Jul 29 15:48:35 build2001 docker-report-k8s[4134263]: 2024-07-29 15:48:35,508 WARNING[docker-report] Unable to create a report for docker-registry.wikimedia.org/wikimedia/generated-data-platform-datasets-image-suggestions:stable. The image is not supported.
Jul 29 16:39:50 build2001 docker-report-k8s[4134263]: 2024-07-29 16:39:50,697 WARNING[docker-report] Unable to create a report for docker-registry.wikimedia.org/wikimedia/mediawiki-libs-shellbox:video. The image is not supported.
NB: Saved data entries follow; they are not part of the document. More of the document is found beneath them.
-- ==== Sys2Proof/Machine/Fabric.lean ====
section
/-! DEFINITION. The fabric commands: packets received and their landing checks, acknowledgements, late errors, replays of
a link, and the accesses of site cores (chapters 01, 08). -/

namespace Sys2Proof.Machine

/-! ### Received packets (R218, R219) -/

/-- Is site `p` in service: not faulted, not being promoted or reloaded? -/
def State.inService (s : State) (p : Nat) : Bool := !(mget false s.fab.siteOut p) && !(s.loadingSite p)

/-- Is the header of a packet with `n` payload granules invalid (R219)? -/
def pkBad (h n : Nat) : Bool :=
  let t := pkType h
  let l := pkLen h
  decide (5 < t) || wf h 0 6 1 != 0 || wf h 3 30 2 != 0 || wf h 3 14 8 != 0 || (pkErr h && t != 2) ||
    (if t = 0 then n != l + 1
     else if t = 1 then n != 0
     else if t = 2 then (if pkErr h then decide (4 < l) || n != 0 else n != l + 1)
     else if t = 3 then n != 0
     else if t = 4 then decide (4 < l) || n != 0
     else l != 0 || n != 1)

/-- A reply on the control lane to packet `h` from site `p`: header fields not stated otherwise are those of the packet (log entry
27). -/
def State.reply (s : State) (p h type len : Nat) : State :=
  (s.emit (.packet (mkPkt type (pkPart h) 3 0 p (pkSrc h) len (pkOfs h) (pkSpace h) 0 (pkSeq h) (pkTag h) (pkStrokeLo h)
    (pkStream h)) [])).bump (siteReg p rFAB_CNT_TX)

/-- Kind of an outstanding packet of the type of header `h`. -/
def pkKind (h : Nat) : Nat := if pkType h = 5 then 2 else pkType h
/-- The packet of source `src` to `dst` with number `seq` that waits for a reply. -/
def State.inFlight (s : State) (src dst kind seq : Nat) : Option OutPkt :=
  s.fab.flight.find? (fun o => o.src == src && o.dst == dst && o.kind == kind && o.seq == seq)
/-- Is the entry the one of packet `h`, which has reached site `p`? -/
def OutPkt.isFor (o : OutPkt) (p h : Nat) : Bool :=
  o.src == pkSrc h && o.dst == p && o.kind == pkKind h && o.seq == pkSeq h
/-- Site `p` has judged packet `h`; `failed`: no acknowledgement or completion of it is to come. -/
def State.judged (s : State) (p h : Nat) (failed : Bool) : State :=
  { s with fab := { s.fab with flight := s.fab.flight.map (fun o =>
      if o.isFor p h then { o with landed := true, failed := o.failed || failed } else o) } }
/-- Does packet `h` reach site `p` past a PWRITE of its source that was sent before it and has not landed (rules 1 and 2 of Table
08.6)? The fabric never lets one do so. -/
def State.overtakes (s : State) (p h : Nat) : Bool :=
  s.fab.flight.any (fun o => o.isFor p h) &&
    (s.fab.flight.takeWhile (fun o => !(o.isFor p h))).any (fun o =>
      o.src == pkSrc h && o.dst == p && o.kind == 0 && o.sent && !o.landed)

/-- The reply of a packet has arrived: the outstanding count of its stream falls (R229). -/
def State.acked (s : State) (o : OutPkt) : State :=
  { s with fab := { s.fab with flight := s.fab.flight.filter (fun x => x != o),
                               outst := mset 0 s.fab.outst (outKey o.src o.dstream) (s.outst o.src o.dstream - 1) } }
/-- The completion of READ_REQ `h` leaves site `p` in its turn within a VC 2 grant to the initiator, or in a background slot; without one
it is never sent (R220, R221, log entry 147). -/
def State.replyRead (s : State) (p h err len : Nat) (payload : List Nat) : State :=
  let bg := wf h 0 21 1
  let at' := if bg = 1 then some (4, 1000 * s.time) else s.leaves (pkPart h) 2 p (pkSrc h) payload.length
  match at' with
  | none => s.judged p h true
  | some x =>
    let f := if bg = 1 then s.fab else { s.fab with busy := mset 0 s.fab.busy (p * 5 + x.1) (x.2 + packetTime x.1 payload.length) }
    (({ s with fab := f }.judged p h false).emit (.packet (mkPkt 2 (pkPart h) 2 bg p (pkSrc h) len (pkOfs h) (pkSpace h) err (pkSeq h)
      (pkTag h) (pkStrokeLo h) (pkStream h)) payload)).bump (siteReg p rFAB_CNT_TX)

/-- Count a received packet; an invalid one is discarded and counted. -/
def State.received (s : State) (p h n : Nat) : Bool × State :=
  let s := s.bump (siteReg p rFAB_CNT_RX)
  if pkBad h n then (true, (s.bump (siteReg p rFAB_CNT_BADHDR)).sticky (siteReg p rFAB_STAT) 3) else (false, s)

/-- The destination answers a packet with a late error (Table 08.7). -/
def State.lateReply (s : State) (p h reason : Nat) : State :=
  ((s.judged p h true).bump (siteReg p rFAB_CNT_LATE)).reply p h 4 reason

/-- The landing checks 1-5 of Table 08.7 in order: `some none` stale, `some (some r)` reason `r`, `none` all passed. A READ_REQ may name
a data frame of the stack, which has no regions (R170, R188, log entry 150). -/
def State.landFail (s : State) (p h : Nat) (wr : Bool) : Option (Option Nat) :=
  let part := s.owner p
  if part < 16 ∧ pkStrokeLo h ≠ (s.part part).stroke.toNat % 256 then some none
  else if !(s.inService p) then some (some 3)
  else if !wr ∧ pkSpace h = 2 ∧ !(isHub p) then
    (if 2 ^ 10 * s.rsvOf p ≤ pkOfs h ∧ pkOfs h + pkLen h + 1 ≤ 2 ^ 10 * 589824 then (if pkPart h ≠ part then some (some 2) else none)
     else some (some 4))
  else if pkSpace h ≠ 0 ∨ isHub p ∨ 2 ^ 20 < pkOfs h + pkLen h + 1 then some (some 4)
  else if pkPart h ≠ part then some (some 2)
  else if (s.areaFail p 8 (64 * pkOfs h) (!wr) wr (pkLen h + 1)).isSome then some (some 1)
  else none

/-- A stale packet is discarded without a reply (R230). -/
def State.staleDrop (s : State) (p h : Nat) : State :=
  (((s.judged p h true).bump (siteReg p rFAB_CNT_STALE)).sticky (siteReg p rFAB_STAT) 2).raiseOnce p 0x01C6 (pkPart h) (pkStream h) p
    (pkSrc h + pkStrokeLo h * 2 ^ 7) (pkTag h)
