-- ==== Sys2Proof/Machine/Desc.lean ====
section
/-! DEFINITION. What descriptors do: fetch, issue and signal, matrix products, row functions, movers and the KV engine's
descriptors (chapters 06, 07). -/

namespace Sys2Proof.Machine

/-! ### Tiles of a descriptor (R158-R161, R174) -/

/-- What a tile takes from its slot position, its routing granule or its first input. -/
structure Ident where
  masked : Bool
  slot   : Nat
  token  : Nat
  mrg    : Option MrgArgs
  deriving DecidableEq, Repr

/-- Read a routing granule and clear its VALID bit in one access (R174, R235). -/
def State.takeGranule (s : State) (part p m off : Nat) : Ident × State :=
  let g := s.spadBytes p off 64
  let r := s.spadRead part p (wf g 2 0 14) m off 64
  let s := r.2.setSpadBytes p off 64 (g - wf g 3 0 1 * 2 ^ 96)
  let slot := wf g 2 0 14
  let token := wf g 2 16 16
  (⟨!(bit g 96), slot, token, some ⟨wf g 0 0 11, wf g 0 16 8, wf g 1 16 16, wf g 1 0 7, slot, token⟩⟩, s)

/-- Identity of the tiles at a point (R161): the slot position, the routing granule, or the first input's header. -/
def State.identAt (s : State) (part p m d : Nat) (pt : List (Nat × Nat)) (inAddr : Nat) : Ident × State :=
  let g : Option (Ident × State) := if dMrgout d then some (s.takeGranule part p m (inAddr - 64)) else none
  let s := (g.map (·.2)).getD s
  let gm : Option MrgArgs := g.bind (fun x => x.1.mrg)
  match slotLevel d with
  | some l =>
    let lv := s.live p part (dSlotBase d + ptIdx pt l)
    (⟨lv.sslot == 0x3FFF || g.any (fun x => x.1.masked), lv.sslot, lv.index, gm⟩, s)
  | none =>
    match g with
    | some x => x
    | none =>
      let h := s.spadBytes p inAddr 32
      (⟨vhStream h == 0x3FFF, vhStream h, vhToken h, none⟩, s)

/-- The tile arguments of comb `k` (comb-set point `cp`) at a walk point. -/
def State.tileArgs (s : State) (part p d : Nat) (id : Ident) (k c pos out : Nat) (first rem : Bool) (thr : Option Nat) : TileArgs :=
  let chans := fmtChans (dWfmt d)
  let tb := thr.getD 0
  { site := p, comb := k, bank := dBank d, wfmt := dWfmt d, afmt := dAfmt d, tmode := if first then dTmode d else 0, first := false,
    kvalid := fmtInputs (dWfmt d), cvalid := if rem && dCrem d != 0 then dCrem d else chans, layer := dLayer d, tag := dTag d,
    stream := id.slot, token := id.token, sset := dSset d, slack := dSlack d, recomp := s.recomputes part id.slot,
    thr := thr.map (fun t => BitVec.ofNat 32 (wf t 0 0 32)), maskOnly := wf tb 1 30 2 == 1, load := out, out := out,
    exact := bits tb 32 26 + pos * (if dWfmt d = 0 then 1088 else 576),
    mrg := if dMrgout d then id.mrg.map (fun x => { x with ctx := x.ctx + c }) else none }

/-- The input vectors of a walk point, converted by the ingress slot (R162, R65). An invalid one is discarded. -/
def State.inputs (s : State) (part p m d inAddr gc : Nat) (id : Ident) : List (Option (ZrVec × Bool)) × State :=
  (List.range (lvBound d 0 + 1)).foldl (fun (y : List (Option (ZrVec × Bool)) × State) (i : Nat) =>
    let a := ((inAddr : Int) + (i : Int) * lvStride d 0).toNat
    let r := y.2.readVec part p m a
    let v := r.1
    let lenBad := vhKind v.hdr == 2 && vhLen v.hdr != fmtInputs (dWfmt d) / 32 - 1
    match if lenBad then some 6 else ingressFail v.hdr (paddedBytes v.hdr) with
    | some f => (y.1 ++ [none], r.2.badVector part p v.hdr 5 f)
    | none =>
      let n := vhElems v.hdr
      let z := r.2.ingress p (dIslot d) (i * fmtInputs (dWfmt d)) v.hdr gc (dLayer d) (dTag d) id.slot v.late
        ((unpackNat 16 n v.payload).map (BitVec.ofNat 16))
      (y.1 ++ [some (z.1, v.late)], z.2)) ([], s)

/-- The vectors of one tile enter its comb, bank by bank (R156); a dense vector right behind a W4S vector is delayed (R92). -/
def State.feed (s : State) (a : TileArgs) (d : Nat) : List Nat → List (Option (ZrVec × Bool)) → Nat → State
  | b :: bs, v :: vs, i =>
    let last := i == lvBound d 0
    let kv := if last && lvRem d 0 && dKrem d != 0 then dKrem d else fmtInputs (dWfmt d)
    let s1 := match v with
      | some z => s.vectorConsume { a with bank := b, first := i == 0, kvalid := kv } z.1.hdr z.1.planes z.2
          (mget false s.comb.tailW4S (s.pcomb a.site a.comb))
      | none => s
    State.feed s1 a d bs vs (i + 1)
  | _, _, _ => s

/-- The last plane has passed: fill end, drain, fallback and exact drain follow (R38, R39, R54, R80). -/
def State.finishTile (s : State) (a : TileArgs) : State :=
  let pc := s.pcomb a.site a.comb
  let i := s.curSet pc a.wfmt
  if (s.accSet pc i).st = .filling then
    let s := s.fillEnd a i
    let s := if (s.accSet pc i).st = .draining then s.drainTile a i else s
    let s := match (s.accSet pc i).st, (s.accSet pc i).fbGain with
      | .draining, some g => s.fallbackTile a i g
      | _, _ => s
    if (s.accSet pc i).st = .held then s.exactDrain a i else s
  else s

/-- What OPEN_END left on a comb for the next descriptor's KEEP (R136, R164). -/
def State.setOpenTile (s : State) (pc v : Nat) : State :=
  { s with comb := { s.comb with openTile := mset 0 s.comb.openTile pc v } }

/-- A masked tile of comb `k` (R136, R161): hold cycles for every plane of its vectors. It sends and writes nothing, so an open
tile that it continues is released, unless OPEN_END leaves it to the next descriptor (log entry 122). -/
def State.maskedTile (s : State) (p d k : Nat) (firstPt isLast : Bool) : State :=
  let pc := s.pcomb p k
  let passes := (s.bankWalk pc (dWfmt d) (lvBound d 0 + 1) (dBank d)).foldl
    (fun n b => n + (if dWfmt d = 3 ∧ (s.slotHdr (slotKey pc (s.liveSlot pc b))).dense then 2 else 1)) 0
  let s := s.bumpBy (siteReg p rCOMB_CNT_HOLD) (passes * planesOf (dAfmt d))
  let s := { s with comb := { s.comb with tailW4S := mset false s.comb.tailW4S pc false } }
  if dOpenEnd d && isLast then s.setOpenTile pc (openMark d)
  else
    let i := s.curSet pc (dWfmt d)
    let s := if firstPt && dTmode d == 1 && decide ((s.accSet pc i).st = .filling) then s.freeSets pc i (dWfmt d) else s
    s.setOpenTile pc 0

/-- One tile of a walk point: its vectors, then its end unless OPEN_END leaves it open. -/
def State.liveTile (s : State) (a : TileArgs) (d : Nat) (vs : List (Option (ZrVec × Bool))) (isLast : Bool) : State :=
  let pc := s.pcomb a.site a.comb
  let s := s.feed a d (s.bankWalk pc (dWfmt d) (lvBound d 0 + 1) (dBank d)) vs 0
  if dOpenEnd d && isLast then s.setOpenTile pc (openMark d) else (s.finishTile a).setOpenTile pc 0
Jul 29 16:39:51 build2001 docker-report-k8s[4134263]: 2024-07-29 16:39:51,181 WARNING[docker-report] Unable to create a report for docker-registry.wikimedia.org/wikimedia/mediawiki-multiversion:protoprod. The image is not supported.
Jul 29 16:45:51 build2001 docker-report-k8s[4134263]: 2024-07-29 16:45:51,655 WARNING[docker-report] Unable to create a report for docker-registry.wikimedia.org/wikimedia/mediawiki-services-geoshapes:2021-03-04-093059-publish. The image is not supported.
Jul 29 16:46:30 build2001 docker-report-k8s[4134263]: 2024-07-29 16:46:30,345 WARNING[docker-report] Unable to create a report for docker-registry.wikimedia.org/wikimedia/mediawiki-services-kartotherian:kartotherian. The image is not supported.
Jul 29 16:57:27 build2001 docker-report-k8s[4134263]: 2024-07-29 16:57:27,261 WARNING[docker-report] Unable to create a report for docker-registry.wikimedia.org/wikimedia/mediawiki-webserver:production. The image is not supported.
Jul 29 17:01:18 build2001 docker-report-k8s[4134263]: 2024-07-29 17:01:18,096 WARNING[docker-report] Unable to create a report for docker-registry.wikimedia.org/wikimedia/research-mwaddlink:test. The image is not supported.
Jul 29 17:03:55 build2001 docker-report-k8s[4134263]: 2024-07-29 17:03:55,491 WARNING[docker-report] Unable to create a report for docker-registry.wikimedia.org/wikimedia/wikimedia-portals:2024-07-29-122629-production. The image is not supported.